ABOUT THIS EXERCISE: Please print the entries below exactly, from the line with "e => e.words 0x69" through the line with "e => e.words 0x77", including both of those lines and leaving out all others.

START SOURCE DATA

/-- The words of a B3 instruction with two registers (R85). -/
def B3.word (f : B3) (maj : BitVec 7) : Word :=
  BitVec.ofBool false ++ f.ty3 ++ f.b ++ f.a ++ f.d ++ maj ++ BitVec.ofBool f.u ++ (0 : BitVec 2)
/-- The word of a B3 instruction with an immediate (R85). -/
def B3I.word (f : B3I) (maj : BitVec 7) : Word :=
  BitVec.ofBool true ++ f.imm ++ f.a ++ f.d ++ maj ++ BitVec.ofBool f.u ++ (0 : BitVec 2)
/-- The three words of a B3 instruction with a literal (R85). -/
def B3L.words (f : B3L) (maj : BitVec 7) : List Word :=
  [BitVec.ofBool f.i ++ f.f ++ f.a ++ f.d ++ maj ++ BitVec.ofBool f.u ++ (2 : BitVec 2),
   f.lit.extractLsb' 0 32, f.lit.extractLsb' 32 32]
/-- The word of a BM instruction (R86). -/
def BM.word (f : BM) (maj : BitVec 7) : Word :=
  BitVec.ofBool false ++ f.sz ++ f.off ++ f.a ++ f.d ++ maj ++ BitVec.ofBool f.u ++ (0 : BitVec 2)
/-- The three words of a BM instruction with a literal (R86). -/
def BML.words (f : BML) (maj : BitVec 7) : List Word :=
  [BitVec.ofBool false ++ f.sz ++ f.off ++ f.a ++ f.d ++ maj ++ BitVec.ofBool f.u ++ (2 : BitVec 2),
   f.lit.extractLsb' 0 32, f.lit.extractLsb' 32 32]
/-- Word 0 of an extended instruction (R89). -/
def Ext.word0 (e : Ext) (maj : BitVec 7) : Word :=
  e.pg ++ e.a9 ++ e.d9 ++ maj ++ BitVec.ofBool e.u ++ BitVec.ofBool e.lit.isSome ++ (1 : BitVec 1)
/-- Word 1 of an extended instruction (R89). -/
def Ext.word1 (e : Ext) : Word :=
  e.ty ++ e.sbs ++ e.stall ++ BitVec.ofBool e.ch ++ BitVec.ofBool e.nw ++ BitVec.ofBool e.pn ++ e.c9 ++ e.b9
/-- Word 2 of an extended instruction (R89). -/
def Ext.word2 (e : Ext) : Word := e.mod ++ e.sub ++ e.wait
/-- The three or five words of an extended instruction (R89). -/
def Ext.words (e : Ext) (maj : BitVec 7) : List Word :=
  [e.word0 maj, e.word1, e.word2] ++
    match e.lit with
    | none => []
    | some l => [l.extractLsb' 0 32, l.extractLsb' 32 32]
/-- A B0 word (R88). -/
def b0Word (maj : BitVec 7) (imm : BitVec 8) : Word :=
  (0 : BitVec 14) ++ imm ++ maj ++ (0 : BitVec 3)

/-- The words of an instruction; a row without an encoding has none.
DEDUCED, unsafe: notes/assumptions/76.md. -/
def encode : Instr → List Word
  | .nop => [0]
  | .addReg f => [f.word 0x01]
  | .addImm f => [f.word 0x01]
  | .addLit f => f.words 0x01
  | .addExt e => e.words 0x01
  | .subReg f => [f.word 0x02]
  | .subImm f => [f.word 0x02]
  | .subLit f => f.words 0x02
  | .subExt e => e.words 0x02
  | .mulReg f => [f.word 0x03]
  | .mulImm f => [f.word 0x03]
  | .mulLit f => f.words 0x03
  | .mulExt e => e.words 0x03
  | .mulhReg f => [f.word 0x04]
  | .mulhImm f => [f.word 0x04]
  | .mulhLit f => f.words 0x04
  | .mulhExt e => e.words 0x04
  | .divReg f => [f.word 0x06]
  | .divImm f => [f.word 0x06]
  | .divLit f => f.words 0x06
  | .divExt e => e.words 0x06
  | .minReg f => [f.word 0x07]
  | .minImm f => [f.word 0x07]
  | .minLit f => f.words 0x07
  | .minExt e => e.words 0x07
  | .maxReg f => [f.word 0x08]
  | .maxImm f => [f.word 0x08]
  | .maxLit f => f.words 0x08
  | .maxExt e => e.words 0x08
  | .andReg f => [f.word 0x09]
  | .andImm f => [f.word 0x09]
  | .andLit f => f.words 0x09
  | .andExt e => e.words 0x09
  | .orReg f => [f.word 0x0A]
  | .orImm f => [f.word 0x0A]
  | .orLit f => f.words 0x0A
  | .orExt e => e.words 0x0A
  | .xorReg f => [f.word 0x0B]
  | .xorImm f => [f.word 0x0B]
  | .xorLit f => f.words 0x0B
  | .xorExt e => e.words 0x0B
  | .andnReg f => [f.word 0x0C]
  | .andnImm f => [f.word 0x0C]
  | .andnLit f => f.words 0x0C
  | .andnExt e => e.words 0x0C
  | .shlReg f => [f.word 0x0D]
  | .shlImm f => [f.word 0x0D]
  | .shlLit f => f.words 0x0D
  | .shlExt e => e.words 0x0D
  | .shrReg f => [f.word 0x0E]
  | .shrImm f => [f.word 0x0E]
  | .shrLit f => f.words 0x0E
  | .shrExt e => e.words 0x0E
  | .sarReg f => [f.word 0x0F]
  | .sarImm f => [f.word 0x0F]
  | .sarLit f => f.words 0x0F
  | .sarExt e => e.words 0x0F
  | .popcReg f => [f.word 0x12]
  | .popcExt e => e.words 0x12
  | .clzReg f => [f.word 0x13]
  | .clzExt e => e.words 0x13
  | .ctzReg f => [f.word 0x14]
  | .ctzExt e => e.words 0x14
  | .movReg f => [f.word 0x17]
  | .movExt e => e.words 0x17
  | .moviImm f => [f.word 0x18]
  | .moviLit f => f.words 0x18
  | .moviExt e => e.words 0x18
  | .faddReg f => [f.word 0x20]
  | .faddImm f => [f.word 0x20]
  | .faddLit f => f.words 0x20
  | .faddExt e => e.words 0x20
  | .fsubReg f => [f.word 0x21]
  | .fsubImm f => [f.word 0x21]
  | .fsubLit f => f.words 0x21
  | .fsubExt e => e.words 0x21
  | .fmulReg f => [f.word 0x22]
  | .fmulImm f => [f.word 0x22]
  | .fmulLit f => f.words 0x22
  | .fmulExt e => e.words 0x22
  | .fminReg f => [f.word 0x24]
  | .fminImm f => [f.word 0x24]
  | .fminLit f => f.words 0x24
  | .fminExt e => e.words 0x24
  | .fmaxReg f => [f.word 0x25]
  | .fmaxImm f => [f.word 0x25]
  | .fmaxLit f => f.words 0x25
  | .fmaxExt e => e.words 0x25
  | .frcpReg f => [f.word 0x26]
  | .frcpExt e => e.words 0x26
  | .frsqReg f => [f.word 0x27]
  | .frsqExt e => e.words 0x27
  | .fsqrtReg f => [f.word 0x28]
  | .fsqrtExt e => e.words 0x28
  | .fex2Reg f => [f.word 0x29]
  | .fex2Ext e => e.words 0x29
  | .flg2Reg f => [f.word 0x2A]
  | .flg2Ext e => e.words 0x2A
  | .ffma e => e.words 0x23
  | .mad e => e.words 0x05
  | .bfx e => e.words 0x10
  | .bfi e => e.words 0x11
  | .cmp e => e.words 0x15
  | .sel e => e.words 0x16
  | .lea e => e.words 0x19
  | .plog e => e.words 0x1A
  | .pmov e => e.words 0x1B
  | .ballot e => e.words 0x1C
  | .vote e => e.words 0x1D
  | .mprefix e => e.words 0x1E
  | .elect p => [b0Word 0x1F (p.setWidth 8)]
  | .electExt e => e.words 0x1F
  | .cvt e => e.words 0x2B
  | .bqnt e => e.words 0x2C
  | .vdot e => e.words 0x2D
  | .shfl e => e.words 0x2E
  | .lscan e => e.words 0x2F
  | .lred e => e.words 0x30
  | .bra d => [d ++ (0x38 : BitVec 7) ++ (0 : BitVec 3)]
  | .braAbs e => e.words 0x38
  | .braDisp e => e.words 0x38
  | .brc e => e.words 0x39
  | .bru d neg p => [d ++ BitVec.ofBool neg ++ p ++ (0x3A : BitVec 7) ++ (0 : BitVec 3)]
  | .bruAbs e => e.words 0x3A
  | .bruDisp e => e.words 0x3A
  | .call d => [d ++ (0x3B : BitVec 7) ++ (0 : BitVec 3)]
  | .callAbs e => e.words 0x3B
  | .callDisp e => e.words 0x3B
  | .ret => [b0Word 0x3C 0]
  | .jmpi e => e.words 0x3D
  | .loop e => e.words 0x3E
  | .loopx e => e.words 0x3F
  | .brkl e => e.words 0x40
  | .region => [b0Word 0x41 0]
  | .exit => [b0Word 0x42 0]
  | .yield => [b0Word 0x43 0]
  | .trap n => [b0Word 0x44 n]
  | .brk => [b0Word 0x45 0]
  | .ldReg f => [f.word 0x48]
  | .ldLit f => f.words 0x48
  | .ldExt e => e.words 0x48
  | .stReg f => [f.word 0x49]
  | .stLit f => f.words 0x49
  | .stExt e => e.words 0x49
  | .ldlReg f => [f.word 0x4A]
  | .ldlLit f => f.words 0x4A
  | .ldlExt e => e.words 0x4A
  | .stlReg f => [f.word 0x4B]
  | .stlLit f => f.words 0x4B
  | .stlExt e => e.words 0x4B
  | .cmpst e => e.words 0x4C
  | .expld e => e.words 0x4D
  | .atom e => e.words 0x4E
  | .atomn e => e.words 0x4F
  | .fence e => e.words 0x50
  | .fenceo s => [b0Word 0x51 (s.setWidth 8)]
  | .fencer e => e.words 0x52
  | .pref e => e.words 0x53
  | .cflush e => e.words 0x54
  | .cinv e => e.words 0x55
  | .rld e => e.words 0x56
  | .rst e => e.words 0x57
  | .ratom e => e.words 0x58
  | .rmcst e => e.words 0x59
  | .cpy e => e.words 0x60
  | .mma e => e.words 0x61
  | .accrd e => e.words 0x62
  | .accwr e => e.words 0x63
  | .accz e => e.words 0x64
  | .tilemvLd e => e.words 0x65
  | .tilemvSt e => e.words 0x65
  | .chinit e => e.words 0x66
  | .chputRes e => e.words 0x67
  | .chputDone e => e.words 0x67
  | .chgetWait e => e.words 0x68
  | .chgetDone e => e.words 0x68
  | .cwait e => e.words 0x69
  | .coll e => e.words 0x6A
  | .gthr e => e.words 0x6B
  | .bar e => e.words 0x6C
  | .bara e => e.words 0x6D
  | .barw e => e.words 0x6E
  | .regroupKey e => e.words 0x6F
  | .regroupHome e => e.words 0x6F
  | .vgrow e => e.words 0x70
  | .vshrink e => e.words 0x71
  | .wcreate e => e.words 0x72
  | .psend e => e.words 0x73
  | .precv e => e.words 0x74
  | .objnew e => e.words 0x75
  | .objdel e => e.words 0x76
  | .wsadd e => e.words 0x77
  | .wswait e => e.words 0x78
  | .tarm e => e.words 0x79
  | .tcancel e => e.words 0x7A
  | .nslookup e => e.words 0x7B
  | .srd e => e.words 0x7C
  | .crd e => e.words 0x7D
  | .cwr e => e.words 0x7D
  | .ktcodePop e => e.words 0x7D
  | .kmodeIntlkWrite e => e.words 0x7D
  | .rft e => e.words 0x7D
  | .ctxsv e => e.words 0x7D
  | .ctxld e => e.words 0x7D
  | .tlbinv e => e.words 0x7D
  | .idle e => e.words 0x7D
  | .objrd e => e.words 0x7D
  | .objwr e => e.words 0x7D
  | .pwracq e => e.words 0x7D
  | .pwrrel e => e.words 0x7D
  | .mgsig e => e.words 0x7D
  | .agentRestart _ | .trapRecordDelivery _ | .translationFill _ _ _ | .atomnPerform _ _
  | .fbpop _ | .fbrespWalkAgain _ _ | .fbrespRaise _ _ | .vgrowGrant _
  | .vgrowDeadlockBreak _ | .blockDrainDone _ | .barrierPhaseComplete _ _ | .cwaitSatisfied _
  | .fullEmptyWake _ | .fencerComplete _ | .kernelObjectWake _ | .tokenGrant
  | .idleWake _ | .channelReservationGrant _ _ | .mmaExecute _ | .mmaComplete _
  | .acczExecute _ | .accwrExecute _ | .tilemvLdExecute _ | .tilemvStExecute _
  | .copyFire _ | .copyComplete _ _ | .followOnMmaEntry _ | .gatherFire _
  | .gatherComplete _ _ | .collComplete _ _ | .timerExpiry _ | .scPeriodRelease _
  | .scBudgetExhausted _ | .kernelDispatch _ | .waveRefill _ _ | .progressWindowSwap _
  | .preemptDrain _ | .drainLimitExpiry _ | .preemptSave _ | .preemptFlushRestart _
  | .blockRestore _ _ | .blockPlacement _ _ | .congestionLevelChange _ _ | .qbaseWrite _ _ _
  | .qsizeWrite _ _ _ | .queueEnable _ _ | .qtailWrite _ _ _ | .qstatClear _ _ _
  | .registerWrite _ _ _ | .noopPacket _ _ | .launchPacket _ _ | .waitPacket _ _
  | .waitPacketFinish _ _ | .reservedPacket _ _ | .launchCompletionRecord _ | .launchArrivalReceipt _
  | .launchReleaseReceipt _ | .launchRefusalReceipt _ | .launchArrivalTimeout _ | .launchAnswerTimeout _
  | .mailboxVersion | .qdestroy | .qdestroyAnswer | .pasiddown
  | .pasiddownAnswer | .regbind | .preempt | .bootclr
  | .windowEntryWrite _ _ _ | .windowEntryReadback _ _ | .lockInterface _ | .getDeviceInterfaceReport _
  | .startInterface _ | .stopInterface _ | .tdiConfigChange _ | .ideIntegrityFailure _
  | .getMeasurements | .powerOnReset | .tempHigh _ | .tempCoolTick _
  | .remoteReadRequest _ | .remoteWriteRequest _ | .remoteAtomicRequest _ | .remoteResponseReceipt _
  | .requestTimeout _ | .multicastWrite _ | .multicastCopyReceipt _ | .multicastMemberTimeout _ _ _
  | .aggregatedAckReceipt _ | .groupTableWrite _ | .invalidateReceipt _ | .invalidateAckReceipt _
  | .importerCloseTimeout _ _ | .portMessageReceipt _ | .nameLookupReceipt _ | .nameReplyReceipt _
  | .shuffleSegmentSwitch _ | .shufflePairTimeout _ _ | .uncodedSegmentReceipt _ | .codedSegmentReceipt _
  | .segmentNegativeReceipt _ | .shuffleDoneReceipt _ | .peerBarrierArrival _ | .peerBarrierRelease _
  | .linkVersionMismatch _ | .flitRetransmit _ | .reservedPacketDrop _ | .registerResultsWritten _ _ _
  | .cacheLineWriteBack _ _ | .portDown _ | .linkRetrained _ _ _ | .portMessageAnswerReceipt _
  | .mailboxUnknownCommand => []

END SOURCE DATA

ANSWER SECTION:
  | .cwait e => e.words 0x69
  | .coll e => e.words 0x6A
  | .gthr e => e.words 0x6B
  | .bar e => e.words 0x6C
  | .bara e => e.words 0x6D
  | .barw e => e.words 0x6E
  | .regroupKey e => e.words 0x6F
  | .regroupHome e => e.words 0x6F
  | .vgrow e => e.words 0x70
  | .vshrink e => e.words 0x71
  | .wcreate e => e.words 0x72
  | .psend e => e.words 0x73
  | .precv e => e.words 0x74
  | .objnew e => e.words 0x75
  | .objdel e => e.words 0x76
  | .wsadd e => e.words 0x77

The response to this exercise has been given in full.